* Work to complete
Will you return, word for word, only the lines from the top of the data below down to and including the one with "rw [← hp, ← h, hw, hm, BitVec.and_allOnes]"?

* Available records
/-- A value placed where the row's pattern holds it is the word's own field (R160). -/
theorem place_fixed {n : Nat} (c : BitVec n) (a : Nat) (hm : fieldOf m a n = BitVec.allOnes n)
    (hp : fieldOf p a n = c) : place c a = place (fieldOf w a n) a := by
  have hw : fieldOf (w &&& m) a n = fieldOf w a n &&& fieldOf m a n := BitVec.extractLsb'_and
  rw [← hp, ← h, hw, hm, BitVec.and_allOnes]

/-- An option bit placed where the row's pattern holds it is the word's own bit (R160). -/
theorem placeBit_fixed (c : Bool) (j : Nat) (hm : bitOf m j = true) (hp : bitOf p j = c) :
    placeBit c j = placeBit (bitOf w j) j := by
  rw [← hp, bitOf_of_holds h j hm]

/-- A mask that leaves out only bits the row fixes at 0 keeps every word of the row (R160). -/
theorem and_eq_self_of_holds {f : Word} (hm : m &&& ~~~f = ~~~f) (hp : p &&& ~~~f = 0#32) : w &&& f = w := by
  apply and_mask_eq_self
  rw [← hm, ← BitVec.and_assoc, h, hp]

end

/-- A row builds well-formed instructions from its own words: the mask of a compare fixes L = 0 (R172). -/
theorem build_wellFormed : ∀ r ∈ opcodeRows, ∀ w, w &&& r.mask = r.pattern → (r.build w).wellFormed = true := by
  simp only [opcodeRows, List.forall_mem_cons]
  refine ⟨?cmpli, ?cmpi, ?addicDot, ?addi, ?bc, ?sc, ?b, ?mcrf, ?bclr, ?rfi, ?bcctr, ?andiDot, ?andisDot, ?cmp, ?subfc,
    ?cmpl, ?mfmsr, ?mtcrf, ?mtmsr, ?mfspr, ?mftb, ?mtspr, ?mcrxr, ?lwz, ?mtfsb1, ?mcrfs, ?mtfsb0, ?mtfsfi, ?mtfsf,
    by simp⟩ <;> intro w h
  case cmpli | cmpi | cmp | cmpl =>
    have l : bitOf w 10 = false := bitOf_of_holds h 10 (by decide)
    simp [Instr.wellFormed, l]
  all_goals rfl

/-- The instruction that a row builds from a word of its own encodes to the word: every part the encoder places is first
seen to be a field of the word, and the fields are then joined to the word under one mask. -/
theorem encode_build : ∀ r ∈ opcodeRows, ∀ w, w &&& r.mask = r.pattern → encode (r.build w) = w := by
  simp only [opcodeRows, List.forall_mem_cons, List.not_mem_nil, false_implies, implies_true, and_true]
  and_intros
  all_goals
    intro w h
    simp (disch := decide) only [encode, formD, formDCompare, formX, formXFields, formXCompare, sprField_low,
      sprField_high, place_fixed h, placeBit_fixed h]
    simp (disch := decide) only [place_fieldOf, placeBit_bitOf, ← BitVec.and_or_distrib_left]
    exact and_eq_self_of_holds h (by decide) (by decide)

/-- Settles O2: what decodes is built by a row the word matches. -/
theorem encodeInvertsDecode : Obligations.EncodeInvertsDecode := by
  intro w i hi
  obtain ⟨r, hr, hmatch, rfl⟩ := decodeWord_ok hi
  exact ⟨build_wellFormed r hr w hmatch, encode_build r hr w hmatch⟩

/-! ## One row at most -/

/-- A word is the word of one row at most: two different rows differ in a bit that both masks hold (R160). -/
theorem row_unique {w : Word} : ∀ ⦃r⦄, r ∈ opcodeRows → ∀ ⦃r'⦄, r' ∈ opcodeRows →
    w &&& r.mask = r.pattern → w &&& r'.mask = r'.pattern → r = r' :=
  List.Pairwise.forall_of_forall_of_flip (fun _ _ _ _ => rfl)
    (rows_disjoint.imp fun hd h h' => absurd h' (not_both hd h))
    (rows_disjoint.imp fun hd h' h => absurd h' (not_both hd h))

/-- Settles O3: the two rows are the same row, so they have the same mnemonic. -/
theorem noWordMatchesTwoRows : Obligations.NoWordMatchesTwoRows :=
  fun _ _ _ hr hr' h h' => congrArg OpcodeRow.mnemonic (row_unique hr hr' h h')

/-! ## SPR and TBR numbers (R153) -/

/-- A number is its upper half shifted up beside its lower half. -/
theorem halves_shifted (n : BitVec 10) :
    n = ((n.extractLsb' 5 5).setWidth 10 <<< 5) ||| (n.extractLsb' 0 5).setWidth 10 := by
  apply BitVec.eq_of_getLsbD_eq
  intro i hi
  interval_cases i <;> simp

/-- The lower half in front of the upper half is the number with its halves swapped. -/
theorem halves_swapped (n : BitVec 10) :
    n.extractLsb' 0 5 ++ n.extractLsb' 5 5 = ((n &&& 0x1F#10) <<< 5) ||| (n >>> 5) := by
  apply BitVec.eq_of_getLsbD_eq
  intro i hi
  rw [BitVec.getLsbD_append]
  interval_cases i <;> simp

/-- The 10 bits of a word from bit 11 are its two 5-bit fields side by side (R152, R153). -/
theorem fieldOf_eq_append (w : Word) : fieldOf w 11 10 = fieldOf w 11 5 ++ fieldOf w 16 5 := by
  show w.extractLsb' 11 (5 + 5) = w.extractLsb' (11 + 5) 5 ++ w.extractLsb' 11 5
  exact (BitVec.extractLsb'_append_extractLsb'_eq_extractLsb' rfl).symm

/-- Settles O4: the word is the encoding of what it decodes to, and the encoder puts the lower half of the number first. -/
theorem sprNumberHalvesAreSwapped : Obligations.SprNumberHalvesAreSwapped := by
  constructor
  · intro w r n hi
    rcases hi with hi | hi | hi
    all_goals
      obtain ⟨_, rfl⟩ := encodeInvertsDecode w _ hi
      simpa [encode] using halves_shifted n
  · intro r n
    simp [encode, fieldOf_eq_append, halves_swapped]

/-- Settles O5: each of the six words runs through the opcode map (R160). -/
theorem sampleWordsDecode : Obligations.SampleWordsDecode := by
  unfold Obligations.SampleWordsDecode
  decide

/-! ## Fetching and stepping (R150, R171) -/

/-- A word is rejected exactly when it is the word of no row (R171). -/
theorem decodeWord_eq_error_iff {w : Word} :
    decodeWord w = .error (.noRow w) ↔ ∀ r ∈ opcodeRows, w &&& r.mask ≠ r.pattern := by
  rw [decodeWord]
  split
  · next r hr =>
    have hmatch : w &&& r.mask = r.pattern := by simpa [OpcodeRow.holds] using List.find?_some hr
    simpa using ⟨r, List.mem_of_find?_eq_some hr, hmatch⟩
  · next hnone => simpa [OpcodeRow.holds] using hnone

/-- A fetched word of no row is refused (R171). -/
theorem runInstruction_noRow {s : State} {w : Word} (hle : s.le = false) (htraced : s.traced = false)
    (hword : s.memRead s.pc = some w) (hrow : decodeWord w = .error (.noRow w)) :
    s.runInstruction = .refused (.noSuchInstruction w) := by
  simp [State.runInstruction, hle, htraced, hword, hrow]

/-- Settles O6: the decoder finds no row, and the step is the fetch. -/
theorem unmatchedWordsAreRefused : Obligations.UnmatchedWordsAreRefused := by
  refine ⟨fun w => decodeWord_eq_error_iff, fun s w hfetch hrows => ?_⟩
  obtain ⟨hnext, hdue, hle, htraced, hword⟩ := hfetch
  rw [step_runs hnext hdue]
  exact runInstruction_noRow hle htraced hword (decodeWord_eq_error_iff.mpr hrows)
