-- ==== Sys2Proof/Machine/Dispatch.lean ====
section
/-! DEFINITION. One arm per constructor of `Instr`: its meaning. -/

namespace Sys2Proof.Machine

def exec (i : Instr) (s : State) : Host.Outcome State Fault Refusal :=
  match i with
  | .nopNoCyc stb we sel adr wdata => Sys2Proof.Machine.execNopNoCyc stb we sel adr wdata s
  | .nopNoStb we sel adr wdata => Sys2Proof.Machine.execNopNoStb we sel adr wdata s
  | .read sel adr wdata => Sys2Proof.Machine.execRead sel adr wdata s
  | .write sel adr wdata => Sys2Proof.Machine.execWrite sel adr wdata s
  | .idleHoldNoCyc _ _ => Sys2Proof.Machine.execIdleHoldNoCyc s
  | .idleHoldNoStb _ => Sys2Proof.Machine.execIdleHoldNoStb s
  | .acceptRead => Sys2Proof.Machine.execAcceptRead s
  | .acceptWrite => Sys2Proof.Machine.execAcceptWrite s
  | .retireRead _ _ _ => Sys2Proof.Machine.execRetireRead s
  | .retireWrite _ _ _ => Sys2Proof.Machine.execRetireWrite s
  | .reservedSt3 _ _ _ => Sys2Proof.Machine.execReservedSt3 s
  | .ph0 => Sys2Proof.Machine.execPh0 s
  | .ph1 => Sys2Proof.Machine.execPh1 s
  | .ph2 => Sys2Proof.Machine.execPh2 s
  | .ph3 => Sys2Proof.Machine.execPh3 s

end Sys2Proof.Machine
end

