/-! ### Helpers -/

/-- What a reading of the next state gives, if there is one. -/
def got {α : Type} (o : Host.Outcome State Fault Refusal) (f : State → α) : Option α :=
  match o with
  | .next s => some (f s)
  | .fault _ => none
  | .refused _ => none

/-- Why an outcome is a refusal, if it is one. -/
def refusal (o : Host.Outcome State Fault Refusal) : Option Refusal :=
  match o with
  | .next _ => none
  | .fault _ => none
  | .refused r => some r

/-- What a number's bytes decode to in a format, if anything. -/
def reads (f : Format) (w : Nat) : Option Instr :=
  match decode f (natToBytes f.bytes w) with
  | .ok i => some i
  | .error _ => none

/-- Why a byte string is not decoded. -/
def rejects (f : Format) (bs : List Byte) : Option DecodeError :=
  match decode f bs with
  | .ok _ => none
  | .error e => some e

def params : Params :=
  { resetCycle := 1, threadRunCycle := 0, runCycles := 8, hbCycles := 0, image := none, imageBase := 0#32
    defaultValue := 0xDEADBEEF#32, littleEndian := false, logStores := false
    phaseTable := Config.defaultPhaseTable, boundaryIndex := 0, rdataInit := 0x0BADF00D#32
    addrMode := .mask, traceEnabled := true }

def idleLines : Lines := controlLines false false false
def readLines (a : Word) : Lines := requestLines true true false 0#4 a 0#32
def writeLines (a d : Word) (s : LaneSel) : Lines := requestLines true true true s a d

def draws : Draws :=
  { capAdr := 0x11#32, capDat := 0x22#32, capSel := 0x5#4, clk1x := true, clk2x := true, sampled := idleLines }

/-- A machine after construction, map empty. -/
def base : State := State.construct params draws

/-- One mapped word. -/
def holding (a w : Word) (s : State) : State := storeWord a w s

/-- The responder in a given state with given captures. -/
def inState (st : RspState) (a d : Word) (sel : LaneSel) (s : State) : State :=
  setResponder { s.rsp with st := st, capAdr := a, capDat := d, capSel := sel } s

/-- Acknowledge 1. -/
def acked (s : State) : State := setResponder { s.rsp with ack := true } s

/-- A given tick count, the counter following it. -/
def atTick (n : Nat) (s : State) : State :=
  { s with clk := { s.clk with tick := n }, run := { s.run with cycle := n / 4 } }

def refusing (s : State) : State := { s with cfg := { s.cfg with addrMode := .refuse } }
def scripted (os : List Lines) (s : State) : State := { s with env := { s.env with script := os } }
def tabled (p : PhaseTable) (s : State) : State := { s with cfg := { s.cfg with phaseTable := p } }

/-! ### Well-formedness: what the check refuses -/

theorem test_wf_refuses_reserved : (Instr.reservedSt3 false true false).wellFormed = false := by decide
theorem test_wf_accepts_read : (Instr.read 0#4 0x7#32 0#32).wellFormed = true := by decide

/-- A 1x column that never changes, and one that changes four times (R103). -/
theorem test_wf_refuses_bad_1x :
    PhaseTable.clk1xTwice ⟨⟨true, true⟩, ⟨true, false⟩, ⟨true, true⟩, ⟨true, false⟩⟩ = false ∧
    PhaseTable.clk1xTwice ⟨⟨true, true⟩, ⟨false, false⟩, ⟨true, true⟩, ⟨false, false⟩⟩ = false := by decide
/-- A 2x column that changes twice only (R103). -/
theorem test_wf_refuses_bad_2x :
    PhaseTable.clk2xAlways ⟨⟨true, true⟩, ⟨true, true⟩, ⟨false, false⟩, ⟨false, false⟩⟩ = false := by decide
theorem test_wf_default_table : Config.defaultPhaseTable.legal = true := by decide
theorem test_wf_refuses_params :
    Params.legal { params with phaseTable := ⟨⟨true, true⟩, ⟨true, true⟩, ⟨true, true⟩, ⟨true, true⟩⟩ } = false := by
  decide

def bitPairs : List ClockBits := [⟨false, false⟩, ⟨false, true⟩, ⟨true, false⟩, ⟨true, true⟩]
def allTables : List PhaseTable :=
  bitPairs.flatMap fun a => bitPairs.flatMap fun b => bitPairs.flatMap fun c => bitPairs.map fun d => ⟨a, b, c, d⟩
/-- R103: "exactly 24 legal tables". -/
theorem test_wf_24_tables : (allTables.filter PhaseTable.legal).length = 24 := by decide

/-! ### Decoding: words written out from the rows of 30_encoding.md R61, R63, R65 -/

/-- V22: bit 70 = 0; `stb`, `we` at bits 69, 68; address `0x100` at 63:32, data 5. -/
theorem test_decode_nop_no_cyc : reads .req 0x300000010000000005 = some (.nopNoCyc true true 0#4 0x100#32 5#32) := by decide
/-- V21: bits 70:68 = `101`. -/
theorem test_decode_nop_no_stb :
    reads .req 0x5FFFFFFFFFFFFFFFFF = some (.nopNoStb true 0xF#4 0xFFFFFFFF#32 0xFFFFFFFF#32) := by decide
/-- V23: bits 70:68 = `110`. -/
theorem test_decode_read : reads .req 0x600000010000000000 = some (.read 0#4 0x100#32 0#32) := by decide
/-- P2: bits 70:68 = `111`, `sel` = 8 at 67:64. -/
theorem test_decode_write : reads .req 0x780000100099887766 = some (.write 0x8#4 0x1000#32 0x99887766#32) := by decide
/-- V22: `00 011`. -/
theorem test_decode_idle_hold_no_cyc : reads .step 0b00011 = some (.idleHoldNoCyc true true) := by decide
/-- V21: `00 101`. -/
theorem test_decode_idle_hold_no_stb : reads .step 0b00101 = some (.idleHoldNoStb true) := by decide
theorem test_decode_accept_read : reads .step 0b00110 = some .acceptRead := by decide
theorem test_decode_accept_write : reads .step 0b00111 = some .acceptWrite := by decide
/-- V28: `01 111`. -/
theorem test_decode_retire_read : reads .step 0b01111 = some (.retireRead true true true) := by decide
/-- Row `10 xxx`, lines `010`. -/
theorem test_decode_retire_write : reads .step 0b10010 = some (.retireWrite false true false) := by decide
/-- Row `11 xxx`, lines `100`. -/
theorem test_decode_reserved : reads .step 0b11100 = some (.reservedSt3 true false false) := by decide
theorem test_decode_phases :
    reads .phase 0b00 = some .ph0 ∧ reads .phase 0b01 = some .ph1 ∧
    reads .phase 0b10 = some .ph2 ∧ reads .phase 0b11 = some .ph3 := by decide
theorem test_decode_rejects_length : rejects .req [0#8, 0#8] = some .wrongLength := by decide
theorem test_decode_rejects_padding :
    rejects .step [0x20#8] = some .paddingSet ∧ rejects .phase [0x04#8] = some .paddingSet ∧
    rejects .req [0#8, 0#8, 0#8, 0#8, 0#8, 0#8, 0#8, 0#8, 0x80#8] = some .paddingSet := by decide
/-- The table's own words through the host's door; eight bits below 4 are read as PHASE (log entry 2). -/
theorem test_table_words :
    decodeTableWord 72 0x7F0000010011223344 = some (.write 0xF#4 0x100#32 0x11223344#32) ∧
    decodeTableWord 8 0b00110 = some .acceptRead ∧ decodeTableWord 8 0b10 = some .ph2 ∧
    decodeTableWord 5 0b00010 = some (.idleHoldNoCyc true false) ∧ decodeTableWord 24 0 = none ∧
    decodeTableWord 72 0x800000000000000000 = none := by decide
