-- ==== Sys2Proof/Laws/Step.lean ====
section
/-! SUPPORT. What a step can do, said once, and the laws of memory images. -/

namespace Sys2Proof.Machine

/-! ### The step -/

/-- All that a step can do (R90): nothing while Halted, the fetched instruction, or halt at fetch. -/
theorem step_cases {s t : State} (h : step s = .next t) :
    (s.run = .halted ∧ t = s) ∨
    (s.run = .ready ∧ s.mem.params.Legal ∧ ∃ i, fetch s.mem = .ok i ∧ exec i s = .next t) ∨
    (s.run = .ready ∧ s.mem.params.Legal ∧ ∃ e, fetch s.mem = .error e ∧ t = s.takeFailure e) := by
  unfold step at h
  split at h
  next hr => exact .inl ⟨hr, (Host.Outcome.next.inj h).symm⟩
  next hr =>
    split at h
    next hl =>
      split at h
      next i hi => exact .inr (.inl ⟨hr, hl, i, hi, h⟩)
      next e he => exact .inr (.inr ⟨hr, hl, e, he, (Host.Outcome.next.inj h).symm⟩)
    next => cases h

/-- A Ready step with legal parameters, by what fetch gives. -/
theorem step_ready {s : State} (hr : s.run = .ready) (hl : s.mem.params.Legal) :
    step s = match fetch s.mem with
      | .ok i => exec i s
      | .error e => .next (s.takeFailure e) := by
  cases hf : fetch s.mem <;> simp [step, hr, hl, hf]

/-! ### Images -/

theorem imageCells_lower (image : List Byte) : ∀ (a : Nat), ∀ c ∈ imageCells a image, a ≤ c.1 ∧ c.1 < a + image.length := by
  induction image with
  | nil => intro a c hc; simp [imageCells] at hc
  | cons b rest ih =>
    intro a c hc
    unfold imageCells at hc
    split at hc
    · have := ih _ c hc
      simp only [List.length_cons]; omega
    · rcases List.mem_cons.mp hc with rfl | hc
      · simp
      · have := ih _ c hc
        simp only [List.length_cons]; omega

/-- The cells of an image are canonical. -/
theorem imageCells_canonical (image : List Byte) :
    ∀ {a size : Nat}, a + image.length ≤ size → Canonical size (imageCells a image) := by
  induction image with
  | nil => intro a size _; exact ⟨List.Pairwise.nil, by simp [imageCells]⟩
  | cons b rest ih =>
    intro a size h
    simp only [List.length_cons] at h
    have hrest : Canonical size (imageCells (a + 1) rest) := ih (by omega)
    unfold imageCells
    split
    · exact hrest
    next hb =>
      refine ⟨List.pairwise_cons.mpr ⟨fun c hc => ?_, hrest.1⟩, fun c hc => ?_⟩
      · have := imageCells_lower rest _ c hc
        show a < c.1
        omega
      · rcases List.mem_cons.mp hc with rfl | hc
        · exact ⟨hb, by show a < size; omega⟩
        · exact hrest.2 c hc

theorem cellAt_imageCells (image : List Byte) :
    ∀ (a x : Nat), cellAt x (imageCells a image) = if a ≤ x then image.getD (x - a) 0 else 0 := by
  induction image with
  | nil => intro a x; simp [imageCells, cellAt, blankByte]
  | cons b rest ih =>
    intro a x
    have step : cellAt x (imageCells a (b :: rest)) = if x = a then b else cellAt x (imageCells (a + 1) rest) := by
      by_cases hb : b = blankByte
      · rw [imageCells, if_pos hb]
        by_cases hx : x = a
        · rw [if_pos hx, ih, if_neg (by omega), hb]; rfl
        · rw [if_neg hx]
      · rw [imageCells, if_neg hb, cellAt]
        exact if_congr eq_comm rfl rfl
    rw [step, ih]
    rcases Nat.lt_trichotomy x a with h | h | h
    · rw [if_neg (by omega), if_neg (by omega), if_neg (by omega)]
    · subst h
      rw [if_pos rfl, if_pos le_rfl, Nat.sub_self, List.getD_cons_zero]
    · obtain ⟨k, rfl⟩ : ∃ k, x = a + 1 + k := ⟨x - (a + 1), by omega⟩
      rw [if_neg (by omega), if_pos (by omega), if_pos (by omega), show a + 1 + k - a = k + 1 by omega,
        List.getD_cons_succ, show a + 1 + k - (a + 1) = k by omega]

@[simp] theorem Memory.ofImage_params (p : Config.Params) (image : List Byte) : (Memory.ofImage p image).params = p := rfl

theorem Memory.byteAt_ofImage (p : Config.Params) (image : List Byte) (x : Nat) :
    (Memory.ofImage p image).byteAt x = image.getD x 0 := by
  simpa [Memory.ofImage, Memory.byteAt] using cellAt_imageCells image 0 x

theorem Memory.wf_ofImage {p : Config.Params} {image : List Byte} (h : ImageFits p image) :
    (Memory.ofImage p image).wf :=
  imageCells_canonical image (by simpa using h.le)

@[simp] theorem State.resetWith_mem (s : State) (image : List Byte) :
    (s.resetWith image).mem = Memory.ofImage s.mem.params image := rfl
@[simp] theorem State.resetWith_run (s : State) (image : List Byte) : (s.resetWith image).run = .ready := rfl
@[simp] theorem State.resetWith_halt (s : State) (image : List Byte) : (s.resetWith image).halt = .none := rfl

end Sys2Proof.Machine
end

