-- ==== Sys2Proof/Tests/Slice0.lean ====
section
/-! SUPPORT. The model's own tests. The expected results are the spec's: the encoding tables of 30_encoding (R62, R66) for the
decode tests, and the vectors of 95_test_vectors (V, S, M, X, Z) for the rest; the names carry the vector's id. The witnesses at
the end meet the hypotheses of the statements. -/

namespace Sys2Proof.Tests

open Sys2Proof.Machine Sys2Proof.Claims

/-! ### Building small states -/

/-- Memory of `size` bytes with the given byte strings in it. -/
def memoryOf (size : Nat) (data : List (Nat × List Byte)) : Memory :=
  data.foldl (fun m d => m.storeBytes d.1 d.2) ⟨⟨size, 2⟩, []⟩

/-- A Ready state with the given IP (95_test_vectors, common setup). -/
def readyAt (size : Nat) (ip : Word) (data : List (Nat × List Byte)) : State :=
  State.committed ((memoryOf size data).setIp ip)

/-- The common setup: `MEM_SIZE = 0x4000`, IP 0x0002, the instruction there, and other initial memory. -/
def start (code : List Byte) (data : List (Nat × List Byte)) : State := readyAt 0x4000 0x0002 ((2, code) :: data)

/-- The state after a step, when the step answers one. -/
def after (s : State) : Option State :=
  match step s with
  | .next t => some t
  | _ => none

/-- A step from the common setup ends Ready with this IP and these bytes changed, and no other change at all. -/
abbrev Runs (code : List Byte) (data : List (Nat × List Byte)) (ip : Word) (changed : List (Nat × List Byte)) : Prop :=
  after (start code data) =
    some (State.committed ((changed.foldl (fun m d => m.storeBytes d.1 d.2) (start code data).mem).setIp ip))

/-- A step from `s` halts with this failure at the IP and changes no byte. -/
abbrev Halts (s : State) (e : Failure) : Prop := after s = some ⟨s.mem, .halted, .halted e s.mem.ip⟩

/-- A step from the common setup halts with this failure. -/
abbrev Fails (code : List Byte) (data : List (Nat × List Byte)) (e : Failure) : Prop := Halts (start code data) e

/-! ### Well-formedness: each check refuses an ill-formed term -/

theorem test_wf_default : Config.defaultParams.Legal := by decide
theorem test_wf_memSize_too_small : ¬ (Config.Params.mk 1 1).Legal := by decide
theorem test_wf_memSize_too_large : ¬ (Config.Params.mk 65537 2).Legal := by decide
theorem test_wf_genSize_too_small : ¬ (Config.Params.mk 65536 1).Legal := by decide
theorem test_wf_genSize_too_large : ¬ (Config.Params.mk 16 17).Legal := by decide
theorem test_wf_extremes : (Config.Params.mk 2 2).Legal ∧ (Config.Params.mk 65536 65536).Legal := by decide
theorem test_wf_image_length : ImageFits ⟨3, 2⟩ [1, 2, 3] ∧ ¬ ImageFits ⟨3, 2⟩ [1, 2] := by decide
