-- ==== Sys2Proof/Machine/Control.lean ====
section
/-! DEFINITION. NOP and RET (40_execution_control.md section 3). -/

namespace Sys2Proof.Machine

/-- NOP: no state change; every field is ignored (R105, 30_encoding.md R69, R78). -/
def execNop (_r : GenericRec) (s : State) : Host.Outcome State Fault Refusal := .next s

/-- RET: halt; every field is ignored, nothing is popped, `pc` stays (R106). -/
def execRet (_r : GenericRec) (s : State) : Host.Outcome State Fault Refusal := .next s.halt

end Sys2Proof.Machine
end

* Task result
/-- A value placed where the row's pattern holds it is the word's own field (R160). -/
theorem place_fixed {n : Nat} (c : BitVec n) (a : Nat) (hm : fieldOf m a n = BitVec.allOnes n)
    (hp : fieldOf p a n = c) : place c a = place (fieldOf w a n) a := by
  have hw : fieldOf (w &&& m) a n = fieldOf w a n &&& fieldOf m a n := BitVec.extractLsb'_and
  rw [← hp, ← h, hw, hm, BitVec.and_allOnes]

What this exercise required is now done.